#### EXERCISE BRIEF:
Please repeat the lines below exactly. Begin with the line containing "def Stop.waits : Stop → Bool" and go on through the line containing "with it. -/".

#### MATERIAL SHOWN:
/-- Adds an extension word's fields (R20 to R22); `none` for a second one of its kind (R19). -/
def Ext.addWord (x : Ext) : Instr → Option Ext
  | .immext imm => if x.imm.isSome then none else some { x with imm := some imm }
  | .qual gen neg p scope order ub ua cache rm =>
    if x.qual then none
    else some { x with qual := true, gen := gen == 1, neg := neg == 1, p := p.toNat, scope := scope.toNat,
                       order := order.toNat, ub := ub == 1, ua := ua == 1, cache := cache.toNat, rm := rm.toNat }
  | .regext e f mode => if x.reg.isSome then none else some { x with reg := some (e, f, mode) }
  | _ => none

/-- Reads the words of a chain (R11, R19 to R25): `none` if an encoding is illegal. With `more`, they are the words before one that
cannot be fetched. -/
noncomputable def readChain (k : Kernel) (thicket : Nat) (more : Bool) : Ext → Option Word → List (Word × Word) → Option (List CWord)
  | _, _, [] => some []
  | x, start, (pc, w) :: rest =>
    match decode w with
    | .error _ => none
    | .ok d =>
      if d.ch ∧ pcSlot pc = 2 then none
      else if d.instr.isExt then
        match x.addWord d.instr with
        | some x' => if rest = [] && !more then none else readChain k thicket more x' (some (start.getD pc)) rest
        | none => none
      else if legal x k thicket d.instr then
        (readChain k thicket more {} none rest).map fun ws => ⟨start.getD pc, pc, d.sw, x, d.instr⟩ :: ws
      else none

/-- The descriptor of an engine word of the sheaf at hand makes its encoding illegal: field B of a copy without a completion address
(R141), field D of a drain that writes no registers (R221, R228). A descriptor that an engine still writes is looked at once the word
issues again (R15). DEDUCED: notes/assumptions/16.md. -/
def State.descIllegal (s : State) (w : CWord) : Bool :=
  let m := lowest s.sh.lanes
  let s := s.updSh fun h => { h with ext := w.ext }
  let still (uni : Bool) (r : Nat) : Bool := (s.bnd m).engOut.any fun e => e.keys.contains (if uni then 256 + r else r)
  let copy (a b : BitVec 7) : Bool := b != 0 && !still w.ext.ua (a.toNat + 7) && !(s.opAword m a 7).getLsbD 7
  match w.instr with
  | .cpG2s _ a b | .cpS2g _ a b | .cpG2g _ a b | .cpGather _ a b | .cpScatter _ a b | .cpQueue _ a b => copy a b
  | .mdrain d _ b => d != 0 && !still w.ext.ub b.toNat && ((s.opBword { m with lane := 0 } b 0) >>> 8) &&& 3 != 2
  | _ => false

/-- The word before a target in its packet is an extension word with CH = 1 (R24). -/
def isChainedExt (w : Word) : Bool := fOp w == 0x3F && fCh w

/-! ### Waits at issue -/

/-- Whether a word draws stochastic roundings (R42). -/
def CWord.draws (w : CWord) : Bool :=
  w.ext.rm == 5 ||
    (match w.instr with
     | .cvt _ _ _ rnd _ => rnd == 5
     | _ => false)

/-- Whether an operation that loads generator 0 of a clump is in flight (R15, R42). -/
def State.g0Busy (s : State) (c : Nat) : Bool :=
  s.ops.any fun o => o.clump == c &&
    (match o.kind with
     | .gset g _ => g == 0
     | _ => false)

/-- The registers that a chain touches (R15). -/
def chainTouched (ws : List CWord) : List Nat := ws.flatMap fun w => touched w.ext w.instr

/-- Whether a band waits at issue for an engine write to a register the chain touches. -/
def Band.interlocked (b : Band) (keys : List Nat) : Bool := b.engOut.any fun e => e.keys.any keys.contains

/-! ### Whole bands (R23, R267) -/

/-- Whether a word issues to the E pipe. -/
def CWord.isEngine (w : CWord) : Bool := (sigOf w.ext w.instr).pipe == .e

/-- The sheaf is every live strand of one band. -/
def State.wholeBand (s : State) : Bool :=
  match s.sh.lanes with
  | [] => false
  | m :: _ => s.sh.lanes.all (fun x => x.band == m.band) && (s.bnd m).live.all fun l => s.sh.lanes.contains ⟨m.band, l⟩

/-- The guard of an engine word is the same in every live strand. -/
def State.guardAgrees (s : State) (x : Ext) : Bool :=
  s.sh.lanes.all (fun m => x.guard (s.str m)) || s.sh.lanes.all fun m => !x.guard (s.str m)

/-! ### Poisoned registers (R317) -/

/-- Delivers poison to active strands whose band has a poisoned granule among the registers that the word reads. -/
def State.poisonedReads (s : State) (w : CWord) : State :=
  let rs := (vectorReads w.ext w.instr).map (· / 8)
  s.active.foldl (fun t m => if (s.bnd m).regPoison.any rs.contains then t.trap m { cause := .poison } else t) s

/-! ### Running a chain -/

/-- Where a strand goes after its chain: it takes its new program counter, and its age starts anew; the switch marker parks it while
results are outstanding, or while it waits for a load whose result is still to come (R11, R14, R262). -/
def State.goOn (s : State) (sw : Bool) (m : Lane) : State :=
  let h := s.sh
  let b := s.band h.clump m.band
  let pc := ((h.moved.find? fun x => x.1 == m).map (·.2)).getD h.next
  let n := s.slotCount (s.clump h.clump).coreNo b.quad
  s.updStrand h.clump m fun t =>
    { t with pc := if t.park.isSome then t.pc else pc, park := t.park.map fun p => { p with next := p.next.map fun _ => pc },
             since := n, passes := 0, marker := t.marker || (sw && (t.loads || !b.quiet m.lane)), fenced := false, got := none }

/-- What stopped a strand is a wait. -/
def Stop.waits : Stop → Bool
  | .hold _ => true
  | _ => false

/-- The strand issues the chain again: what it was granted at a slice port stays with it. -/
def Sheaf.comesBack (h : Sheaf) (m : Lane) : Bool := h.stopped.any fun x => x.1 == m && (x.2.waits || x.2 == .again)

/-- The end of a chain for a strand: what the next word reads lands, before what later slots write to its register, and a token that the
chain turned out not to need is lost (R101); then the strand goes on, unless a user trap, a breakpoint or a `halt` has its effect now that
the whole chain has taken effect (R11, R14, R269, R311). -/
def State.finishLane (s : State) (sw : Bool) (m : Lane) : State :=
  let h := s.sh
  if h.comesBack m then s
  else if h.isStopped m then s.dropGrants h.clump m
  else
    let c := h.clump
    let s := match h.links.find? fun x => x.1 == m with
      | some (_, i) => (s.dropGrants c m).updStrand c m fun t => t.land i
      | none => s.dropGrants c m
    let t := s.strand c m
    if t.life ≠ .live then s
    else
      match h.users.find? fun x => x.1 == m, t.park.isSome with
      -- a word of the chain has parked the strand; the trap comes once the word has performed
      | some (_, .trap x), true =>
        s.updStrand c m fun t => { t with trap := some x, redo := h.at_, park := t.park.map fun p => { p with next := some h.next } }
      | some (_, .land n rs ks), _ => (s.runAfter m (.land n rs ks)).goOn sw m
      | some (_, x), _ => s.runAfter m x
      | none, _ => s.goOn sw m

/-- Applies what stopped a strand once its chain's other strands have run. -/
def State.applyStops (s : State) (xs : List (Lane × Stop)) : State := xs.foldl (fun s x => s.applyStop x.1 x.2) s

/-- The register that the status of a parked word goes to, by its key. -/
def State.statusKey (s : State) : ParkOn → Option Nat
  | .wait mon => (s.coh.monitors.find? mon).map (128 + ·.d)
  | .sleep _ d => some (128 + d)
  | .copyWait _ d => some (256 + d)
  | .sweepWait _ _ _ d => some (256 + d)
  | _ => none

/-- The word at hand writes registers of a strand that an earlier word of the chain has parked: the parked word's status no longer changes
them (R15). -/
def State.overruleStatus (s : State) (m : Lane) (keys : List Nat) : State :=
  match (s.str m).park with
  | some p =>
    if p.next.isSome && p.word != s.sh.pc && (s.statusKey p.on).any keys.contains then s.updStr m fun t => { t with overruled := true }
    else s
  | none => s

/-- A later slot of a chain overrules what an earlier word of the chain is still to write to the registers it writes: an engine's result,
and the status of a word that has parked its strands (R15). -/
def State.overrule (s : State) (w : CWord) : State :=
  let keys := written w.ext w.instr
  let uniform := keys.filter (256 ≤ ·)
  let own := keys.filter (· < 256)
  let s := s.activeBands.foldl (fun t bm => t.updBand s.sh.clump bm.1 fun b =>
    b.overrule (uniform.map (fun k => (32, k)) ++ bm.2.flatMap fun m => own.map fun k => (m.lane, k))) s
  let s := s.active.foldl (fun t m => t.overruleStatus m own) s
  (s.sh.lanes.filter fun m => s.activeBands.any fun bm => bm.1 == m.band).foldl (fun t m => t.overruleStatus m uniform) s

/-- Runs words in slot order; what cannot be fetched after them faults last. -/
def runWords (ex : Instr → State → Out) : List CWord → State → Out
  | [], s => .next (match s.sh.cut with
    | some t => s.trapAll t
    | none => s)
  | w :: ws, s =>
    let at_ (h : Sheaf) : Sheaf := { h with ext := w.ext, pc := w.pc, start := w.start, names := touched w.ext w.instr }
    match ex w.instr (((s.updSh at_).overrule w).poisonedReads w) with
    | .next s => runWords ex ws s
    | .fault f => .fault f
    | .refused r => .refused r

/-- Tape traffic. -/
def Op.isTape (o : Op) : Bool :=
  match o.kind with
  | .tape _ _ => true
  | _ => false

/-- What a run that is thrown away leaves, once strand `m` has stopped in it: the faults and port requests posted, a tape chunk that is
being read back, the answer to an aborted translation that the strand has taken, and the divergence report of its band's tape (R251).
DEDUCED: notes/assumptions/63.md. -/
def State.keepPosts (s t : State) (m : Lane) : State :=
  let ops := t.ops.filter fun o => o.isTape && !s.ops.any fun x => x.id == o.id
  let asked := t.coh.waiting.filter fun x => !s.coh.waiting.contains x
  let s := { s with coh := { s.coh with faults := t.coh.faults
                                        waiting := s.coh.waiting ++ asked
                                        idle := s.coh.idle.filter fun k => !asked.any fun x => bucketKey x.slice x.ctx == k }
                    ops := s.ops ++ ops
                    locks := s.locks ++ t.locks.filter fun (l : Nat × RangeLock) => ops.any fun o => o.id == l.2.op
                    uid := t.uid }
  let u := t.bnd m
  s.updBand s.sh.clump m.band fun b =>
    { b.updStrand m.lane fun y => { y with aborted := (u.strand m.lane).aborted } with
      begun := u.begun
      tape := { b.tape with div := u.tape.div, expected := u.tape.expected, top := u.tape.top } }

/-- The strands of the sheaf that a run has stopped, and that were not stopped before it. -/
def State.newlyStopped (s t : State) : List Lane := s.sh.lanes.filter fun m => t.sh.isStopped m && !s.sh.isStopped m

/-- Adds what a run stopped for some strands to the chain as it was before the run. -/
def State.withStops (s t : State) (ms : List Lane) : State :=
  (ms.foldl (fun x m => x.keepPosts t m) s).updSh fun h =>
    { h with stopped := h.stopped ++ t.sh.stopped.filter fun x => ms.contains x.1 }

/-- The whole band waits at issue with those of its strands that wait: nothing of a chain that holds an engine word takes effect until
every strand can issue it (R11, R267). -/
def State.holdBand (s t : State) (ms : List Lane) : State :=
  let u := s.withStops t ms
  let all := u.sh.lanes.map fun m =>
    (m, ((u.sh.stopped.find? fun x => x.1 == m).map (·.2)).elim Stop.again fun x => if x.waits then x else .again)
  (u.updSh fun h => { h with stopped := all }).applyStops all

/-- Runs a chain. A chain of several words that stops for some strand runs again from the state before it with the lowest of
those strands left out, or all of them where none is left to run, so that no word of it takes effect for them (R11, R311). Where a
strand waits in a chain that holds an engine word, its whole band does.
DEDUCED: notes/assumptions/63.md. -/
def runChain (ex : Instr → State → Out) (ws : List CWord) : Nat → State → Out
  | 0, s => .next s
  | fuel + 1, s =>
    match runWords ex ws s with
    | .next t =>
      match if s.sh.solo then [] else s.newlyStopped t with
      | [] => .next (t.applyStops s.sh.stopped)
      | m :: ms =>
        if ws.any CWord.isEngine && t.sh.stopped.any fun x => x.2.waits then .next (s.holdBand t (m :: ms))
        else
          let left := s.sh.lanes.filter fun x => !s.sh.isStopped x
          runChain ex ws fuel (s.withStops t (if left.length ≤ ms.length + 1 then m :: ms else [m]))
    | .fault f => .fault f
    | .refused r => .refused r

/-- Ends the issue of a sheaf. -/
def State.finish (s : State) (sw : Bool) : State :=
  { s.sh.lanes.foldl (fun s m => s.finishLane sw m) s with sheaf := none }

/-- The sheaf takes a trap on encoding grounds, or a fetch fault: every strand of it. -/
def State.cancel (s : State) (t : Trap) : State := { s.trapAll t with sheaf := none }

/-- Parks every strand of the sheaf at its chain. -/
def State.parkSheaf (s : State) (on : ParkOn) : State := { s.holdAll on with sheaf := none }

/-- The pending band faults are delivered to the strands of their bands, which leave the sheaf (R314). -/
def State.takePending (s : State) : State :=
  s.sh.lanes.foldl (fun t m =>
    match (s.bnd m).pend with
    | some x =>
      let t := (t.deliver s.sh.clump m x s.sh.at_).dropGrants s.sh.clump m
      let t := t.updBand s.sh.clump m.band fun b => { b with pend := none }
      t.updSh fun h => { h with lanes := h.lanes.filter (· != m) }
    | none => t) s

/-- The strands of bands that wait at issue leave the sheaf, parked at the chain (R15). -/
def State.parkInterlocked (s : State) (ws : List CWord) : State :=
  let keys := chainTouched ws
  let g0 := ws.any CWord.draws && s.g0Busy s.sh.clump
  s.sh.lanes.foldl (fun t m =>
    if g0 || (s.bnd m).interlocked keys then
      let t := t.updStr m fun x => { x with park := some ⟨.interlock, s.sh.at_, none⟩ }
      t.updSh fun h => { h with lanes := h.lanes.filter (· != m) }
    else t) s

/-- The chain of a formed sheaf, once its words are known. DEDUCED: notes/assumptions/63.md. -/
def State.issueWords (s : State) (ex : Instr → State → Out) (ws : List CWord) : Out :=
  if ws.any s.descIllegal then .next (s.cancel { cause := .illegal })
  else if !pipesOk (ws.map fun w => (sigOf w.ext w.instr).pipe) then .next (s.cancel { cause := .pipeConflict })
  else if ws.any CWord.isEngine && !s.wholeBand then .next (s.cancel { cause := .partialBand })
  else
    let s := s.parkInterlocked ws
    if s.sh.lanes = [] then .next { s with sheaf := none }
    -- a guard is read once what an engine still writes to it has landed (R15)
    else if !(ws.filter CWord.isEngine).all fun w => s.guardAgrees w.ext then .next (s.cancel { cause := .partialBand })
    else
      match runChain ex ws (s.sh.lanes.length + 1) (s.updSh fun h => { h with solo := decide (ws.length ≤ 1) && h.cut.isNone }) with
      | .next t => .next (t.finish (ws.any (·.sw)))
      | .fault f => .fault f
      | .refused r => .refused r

#### EXERCISE RESPONSE:
def Stop.waits : Stop → Bool
  | .hold _ => true
  | _ => false

/-- The strand issues the chain again: what it was granted at a slice port stays with it. -/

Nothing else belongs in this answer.